Double-amputee Warren Macdonald, author of A Test of Will and director of The Second Step, will talk about his incredible feats to overcome diversity, from summiting Africa’s tallest peak, Mt. Kilimanjaro, to ascending America’s tallest cliff face, El Capitan.

Macdonald will hand off to Noah Richler for maple leaf tales that bind us as a nation. The former CBC Radio personality and literary columnist penned a literary travelogue of Canadian authors with insight into the writing medium itself in his book This My Country, What’s Yours?
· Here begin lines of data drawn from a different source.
-- ==== Sys2Proof/Machine/Chip.lean ====
section
/-! DEFINITION. The identity of a part: its variant, stepping and fuses, and the units present (R1 to R8, R13). -/
namespace Sys2Proof.Machine

/-- The ordering codes of the family (R1). -/
inductive Variant where
  | gk6450fb
  | gk6450fbx
  | gk4850fb
  | gk3250fb
  | gk3210fe
  deriving DecidableEq, Repr

/-- The steppings (R13). -/
inductive Stepping where
  | a1
  | b0
  deriving DecidableEq, Repr

/-- What is fixed in one part. Only key revocation ever changes (R537). -/
structure Chip where
  variant : Variant
  stepping : Stepping
  /-- Device Serial Number (R564). -/
  serial : BitVec 64
  /-- Fuse keys programmed and revoked (R235). -/
  keysPresent : BitVec 4
  keysRevoked : BitVec 4
  /-- KCRM (R501). -/
  kcrm : BitVec 16
  deriving DecidableEq, Repr

/-- ID_DEVICE (R1). -/
def Chip.device (c : Chip) : Nat :=
  match c.variant with
  | .gk6450fb | .gk6450fbx => 0x6450
  | .gk4850fb => 0x4850
  | .gk3250fb => 0x3250
  | .gk3210fe => 0x3210

/-- Trees present (R1, R2). -/
def Chip.trees (c : Chip) : Nat :=
  match c.variant with
  | .gk6450fb | .gk6450fbx => 64
  | .gk4850fb => 48
  | .gk3250fb | .gk3210fe => 32

/-- Uplink lanes present (R1, R2). -/
def Chip.uplanes (c : Chip) : Nat :=
  match c.variant with
  | .gk6450fb | .gk6450fbx => 40
  | .gk4850fb => 32
  | .gk3250fb => 24
  | .gk3210fe => 16

/-- Extended junction range (R7). -/
def Chip.extj (c : Chip) : Bool := c.variant = .gk6450fbx
/-- Trees support 50G-PON mode (R7). -/
def Chip.pon50 (c : Chip) : Bool := c.variant ≠ .gk3210fe
/-- The plinth is present (R7). -/
def Chip.plinth (c : Chip) : Bool := c.variant ≠ .gk3210fe
/-- Stacked memory and pool 3 are present (R7). -/
def Chip.stackmem (c : Chip) : Bool := c.variant ≠ .gk3210fe
/-- Bond links are present (R7). -/
def Chip.bond (c : Chip) : Bool :=
  match c.variant with
  | .gk6450fb | .gk6450fbx | .gk4850fb => true
  | .gk3250fb | .gk3210fe => false
/-- Time gates are present (R7). -/
def Chip.gates (c : Chip) : Bool := c.variant ≠ .gk3210fe
/-- Longest-prefix match tables are present (R7). -/
def Chip.lpm (c : Chip) : Bool := c.variant ≠ .gk3210fe

/-- Buffers of pools 0 to 3, and the handles as pool 4 (R3, R376, R378). -/
def Chip.poolCount (c : Chip) (p : Nat) : Nat :=
  if p = 0 then 262144 else if p = 1 then 32768 else if p = 2 then 6144
  else if p = 3 then
    match c.variant with
    | .gk6450fb | .gk6450fbx | .gk4850fb => 3276800
    | .gk3250fb => 1638400
    | .gk3210fe => 0
  else 1048576

/-- A quoin, numbered 1 to 25, is absent on the variant (R117). -/
def Chip.quoinAbsent (c : Chip) (q : Nat) : Bool :=
  match c.variant with
  | .gk6450fb | .gk6450fbx => false
  | .gk4850fb => q = 7 || q = 8 || q = 15 || q = 16
  | .gk3250fb => (5 ≤ q && q ≤ 8) || (13 ≤ q && q ≤ 16) || q = 20 || q = 21
  | .gk3210fe => (5 ≤ q && q ≤ 8) || (13 ≤ q && q ≤ 16) || (19 ≤ q && q ≤ 22)

/-- STATE of quoin q (1 to 25) from the start of a full reset (R116). -/
def Chip.quoinReset (c : Chip) (q : Nat) : Nat :=
  if c.quoinAbsent q then 0 else if q = 25 then 3 else if q ≤ 21 then 1 else 2

/-- ROMVER of engine e, 64 and 65 being the command engines (R234). -/
def Chip.romver (c : Chip) (e : Nat) : Nat :=
  match c.stepping with
  | .a1 => if e < 64 then 0x0A11 else 0x0A12
  | .b0 => if e < 64 then 0x0B01 else 0x0B02

/-- Reset value of PWR_PEST[l], in 0.1 W: the device typical figures with the rails of R83 scaled (R501, R82 to R84). -/
def Chip.pest (c : Chip) (l : Nat) : Nat :=
  let base := if l = 0 then 1490 else if l = 1 then 1560 else if l = 2 then 1650 else if l = 3 then 1750
    else if l = 4 then 1870 else if l = 5 then 2000 else if l = 6 then 2150 else 2330
  let pon := 460 - 460 * c.trees / 64
  let upl := 190 - 190 * c.uplanes / 40
  let bnd := if c.bond then 0 else 85
  let mem := if c.stackmem then 0 else 240
  base - pon - upl - bnd - mem

/-- Outputs of the switch core with a present unit (R387, R389). -/
def Chip.swcPresent (c : Chip) : Nat :=
  2 ^ (c.trees / 8) - 1 + (if 0 < c.uplanes then 2 ^ 8 else 0) + (if 10 < c.uplanes then 2 ^ 9 else 0)
    + (if 20 < c.uplanes then 2 ^ 10 else 0) + (if 30 < c.uplanes then 2 ^ 11 else 0)
    + (if c.bond then 2 ^ 12 else 0) + 2 ^ 13

end Sys2Proof.Machine
end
Sea to Sky writers Tamsin Miller, Katherine Kerr and Jude Goodwin will wrap up the evening with their own stories.

Clink a pint to the authors at the opening reception at 6:30 p.m. with readings beginning at 8 p.m.

Tickets are $15.

Writers are pulled from the dark recesses of their mind and into the public eye with The Postcard Jam on Monday, Feb. 19 at 8 p.m. at Three Below.
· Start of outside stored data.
-- ==== Sys2Proof/Machine/RegTable.lean ====
section
/-! DEFINITION. The registers of BAR0: names, places, access codes, reset values and fields, from the register tables of
every chapter (R17 to R19, R561, R566). -/
namespace Sys2Proof.Machine

/-- The register names (R566). -/
inductive RegId where
  | ID_DEVICE
  | ID_STEP
  | ID_FEATURE
  | ID_STRAP
  | ID_SERIAL_LO
  | ID_SERIAL_HI
  | RST_CAUSE
  | RST_CTRL
  | BOOT_STATUS
  | WAKE_TIMEOUT
  | PWR_CORE_STATUS
  | QUOIN_STATUS
  | THERM_SUMMARY
  | THERM_TEMP
  | HCI_VER_SUPPORTED
  | HCI_NEGOTIATE
  | HCI_GLOBAL_STATUS
  | HCI_FRAG_TIMEOUT
  | HCI_REJECT_COUNT
  | HCI_REJECT
  | HCI_DESC_LO
  | HCI_DESC_HI
  | HCI_CPL_LO
  | HCI_CPL_HI
  | HCI_RING_CTRL
  | HCI_RING_TAIL
  | HCI_RING_HEAD
  | HCI_RING_STATUS
  | HCI_RING_PERM
  | HCI_INT_MAP
  | MCODE_VERSION
  | MCODE_KEYSTAT
  | MAP_ENG_STATUS
  | CMD_ENG_STATUS
  | MAP_EVT_CNT
  | MAP_INT_CAUSE
  | MAP_INT_EN
  | MAP_PEND_LO
  | MAP_PEND_HI
  | MCODE_SAVE
  | MAP_LINE_CNT
  | MAP_FB_INFO
  | PON_DS_CTRL
  | PON_DS_PONID
  | PON_US_CTRL
  | PON_OPT_CTRL
  | PON_RSSI_CTRL
  | PON_LOS_CTRL
  | PON_TREE_STATUS
  | PON_ALIGN_CTRL
  | PON_ALIGN_STATUS
  | PON_BOND_CTRL
  | PON_BOND_SKEW
  | PON_PM_CTRL
  | PON_PM_SEL
  | PON_PM_DATA0
  | PON_PM_DATA1
  | PON_EVT_CNT
  | PON_RNG_CTRL
  | PON_RNG_LIMIT
  | PON_DRIFT_CTRL
  | PON_ROGUE_CTRL
  | PON_ROGUE_STATUS
  | PON_PROT_CTRL
  | PON_PROT_STATUS
  | PON_PROT_DELTA
  | PON_PROT_MEAS
  | PON_ACT_CNT
  | PON_TERM_STATE
  | PON_TERM_VID
  | PON_TERM_VSSN
  | PON_TERM_EQD
  | CLS_START
  | CLS_MISS_ACT
  | CLS_MARK_ACT
  | CLS_BANK_STATUS
  | CLS_EVT_STATUS
  | CLS_EXQ_BASE_LO
  | CLS_EXQ_BASE_HI
  | CLS_EXQ_CTRL
  | CLS_EXQ_TAIL
  | CLS_EXQ_HEAD
  | CLS_EXQ_RATE
  | CLS_EXQ_STATUS
  | CLS_EXQ_CNT
  | FWD_STATUS
  | FWD_EM_KEY
  | FWD_EM_MISS
  | FWD_LPM_KEY
  | FWD_LPM_MISS
  | FWD_HASH_SEED0
  | FWD_HASH_SEED1
  | FWD_LRN_CTRL
  | FWD_LRN_GEN
  | FWD_AGE_CTRL
  | FWD_AGE_STATUS
  | FWD_FLUSH
  | FWD_PERR
  | FWD_MOVE_LAST
  | FWD_EVT_CNT0
  | FWD_EVT_CNT1
  | FWD_EVT_CNT2
  | FWD_OCC0
  | FWD_OCC1
  | FWD_OCC2
  | FWD_GEN_MARK
  | FWD_LRN_PORT
  | BUF_STATUS
  | BUF_SEL_CTRL
  | BUF_EVT_CNT
  | BUF_DFREE
  | BUF_AUDIT_CTRL
  | BUF_AUDIT_STATUS
  | BUF_LEAK
  | BUF_FLUSH
  | SWC_STATUS
  | SWC_RESEQ_MAX
  | BUF_THR
  | BUF_ACT
  | BUF_POOL_STATUS
  | BUF_POOL_CTRL
  | BUF_POOL_CNT
  | BUF_PORT_STATE
  | SCH_STATUS
  | SCH_CAP_CTRL
  | SCH_CAP_STATUS
  | SCH_COMMIT_DS
  | SCH_SAMP_PER
  | SCH_SAMP_LOAD
  | SCH_EVT_CNT
  | GATE_CTRL
  | GATE_BASE_SEC
  | GATE_BASE_NS
  | GATE_CYCLE
  | GATE_STATUS
  | GATE_START_SEC
  | GATE_START_NS
  | GATE_CNT
  | CIP_STATUS
  | CIP_NONCE_FIXED
  | CIP_NONCE_EPOCH
  | CIP_NONCE_CNT
  | CIP_TREE_CNT
  | CIP_TERM_KEY
  | TIME_CTRL
  | TIME_STATUS
  | TIME_RATE
  | TIME_SNAP
  | TIME_SNAP_SF
  | TIME_SNAP_W0
  | TIME_SNAP_W1
  | TIME_SNAP_W2
  | TIME_SNAP_W3
  | TIME_FREQ_CTRL
  | TIME_FREQ_STATUS
  | TIME_RCLK_CTRL
  | TIME_EVT_CAUSE
  | TIME_EVT_EN
  | TIME_DOM_CTRL
  | TIME_DOM_OFS
  | TIME_DOM_MTIME
  | TIME_DOM_GO
  | TIME_DOM_STATUS
  | TIME_DOM_FREQ
  | TIME_DOM_GAP
  | TIME_CAP_CTRL
  | TIME_CAP_STAT
  | TIME_CAP_DATA
  | TIME_TRIG_CTRL
  | TIME_TRIG_TIME
  | TIME_PPS_CTRL
  | TIME_TOD_CTRL
  | TIME_TOD_TX
  | TIME_TOD_RX
  | TIME_TOD_STAT
  | TIME_PORT_CTRL
  | TIME_PORT_RXDLY
  | TIME_PORT_TXDLY
  | TIME_PORT_ASYM
  | TIME_TREE_FIB
  | TIME_TREE_RESP
  | SER_LANE_CTRL
  | SER_LANE_STATUS
  | SER_LANE_FFE
  | SER_PRBS_CTRL
  | SER_PRBS_ERR
  | SER_PRBS_BITS
  | UPL_PORT_CTRL
  | UPL_PORT_STATUS
  | UPL_FC_CTRL
  | UPL_FC_STATUS
  | UPL_FEC_CNT
  | UPL_RX_CNT
  | UPL_FRER_CTRL
  | UPL_FRER_CFG
  | UPL_FRER_CNT0
  | UPL_FRER_CNT1
  | SER_STATUS
  | SYS_ID
  | SYS_STATUS
  | SYS_RMT_CTRL
  | SYS_RMT_ADDR
  | SYS_RMT_DATA
  | BND_CTRL
  | BND_STATUS
  | BND_CNT
  | BND_TIME
  | SYS_ROUTE
  | PWR_GOV_CTRL
  | PWR_BUDGET
  | PWR_GOV_STATUS
  | PWR_COMMIT
  | PWR_CRM
  | PWR_DEMAND
  | PWR_VREG
  | PWR_SLEEP_CTRL
  | PWR_SLEEP_STATUS
  | PWR_DOZE_DLY
  | PWR_INT_CAUSE
  | PWR_INT_EN
  | PWR_SHORT_CNT
  | PWR_VID
  | PWR_PEST
  | PWR_RES_PL_LO
  | PWR_RES_PL_HI
  | PWR_RES_ST_LO
  | PWR_RES_ST_HI
  | FLT_STATUS
  | FLT_CTRL
  | FLT_CNT
  | FLT_RING
  | FLT_REC_SEL
  | FLT_REC
  | FLT_INT_CAUSE
  | FLT_INT_EN
  | FLT_FIRST
  | FLT_VMON
  | PLN_STATUS
  | PLN_WDOG
  | PLN_LOG_CTRL
  | PLN_MBOX_CTRL
  | PLN_MBOX_H2P
  | PLN_MBOX_P2H
  | TEL_STATUS
  | TEL_CTRL
  | TEL_WR
  | TEL_RD
  | TEL_ITHR
  | TEL_UPL
  | TEL_DMAC_HI
  | TEL_DMAC_LO
  | TEL_CNT
  | PC_FRZ_AT
  | PC_FRZ_CTRL
  | PC_WRAP
  | PC_WRAP_EN
  | TEL_PORT_MAC_HI
  | TEL_PORT_MAC_LO
  deriving DecidableEq, Repr

/-- A register: its name and the indices of its instance. -/
structure Reg where
  id : RegId
  i : Nat := 0
  j : Nat := 0
  k : Nat := 0
  deriving DecidableEq, Repr

/-- A field of a register. -/
structure Fld where
  id : RegId
  hi : Nat
  lo : Nat
  deriving DecidableEq, Repr

/-- Where a register lies and how it is reached: base offset, three index ranges with their strides, the bits software
may write (RW), the bits cleared by writing 1 (W1C), the bits a read clears (RC), and the fixed reset value. -/
structure RegDesc where
  base : Nat
  n1 : Nat := 1
  s1 : Nat := 0
  n2 : Nat := 1
  s2 : Nat := 0
  n3 : Nat := 1
  s3 : Nat := 0
  rw : Nat := 0
  w1c : Nat := 0
  rc : Nat := 0
  reset : Nat := 0
  deriving DecidableEq, Repr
“We wanted to reach out to other writers; there is always a writer in the crowd,” Harvey said.

More than 41 love letter scribblers and apology makers entered a short story into the postcard competition. Eleven finalists will face off reading their works aloud, including Nora Ryan, Angie Nolan, Lisa Richardson, Wambli Galeshka, Jenny Smith, Sharon Noesgaard,
 Nikolaj Shultz, 
Libby McKeever,
 Rebecca Whitely,
 Sylvia Gross and Cindy Street. A Critics’ Choice Award and Audience Choice Award will be awarded to the two top dogs, who will each receive a $250 cash prize.

Entry is $5 with the first 50 people receiving a free drink and finger food.

The charming and hilarious Ivan E. Coyote will then take to the stage with her observations on growing up in the Yukon and surviving the big city. The CBC contributor’s work has appeared in the pages of the National Post, Georgia Straight, Geist, Shared Vision, Nerve and Curve Magazines.

Admission is free.

Literary Leanings closes the book on the three-day event with a pop as Champagne cocktails toast the Glitterati and Litterati on Tuesday, Feb. 20 at MY Millennium Place with red-carpet-reading royalty David Gilmour, Annette Lapointe and John Vaillant.

“We try to get a mix of people, personalities and profiles,” Harvey said. “As usual, our goal is to raise the profile of the literary arts. We try to bring in bigger names and subjects that are of interest to the community and then showcase our local writers on the same stage.”

Gilmour won a Governor General’s Award for A Perfect Night to Go to China, which has been translated into Russian, French, Thai, Italian, Dutch, Bulgarian, Turkish and Serbian. When not writing the great Canadian novel, he pens works spanning everything from the New York Times and People Magazine to CBC programming and documentaries.

Lapointe was long listed for the Giller Prize and John Vaillant was awarded the Governor General’s Award for the Golden Spruce.

Local scribblers include town agitator Stephen Vogler, organizing queen Sara Leach and slow-food-fast-tongue feature writer Lisa Richardson.

Hang out with the national and local stars at the opening reception at 6:30 p.m. with readings beginning at 8 p.m.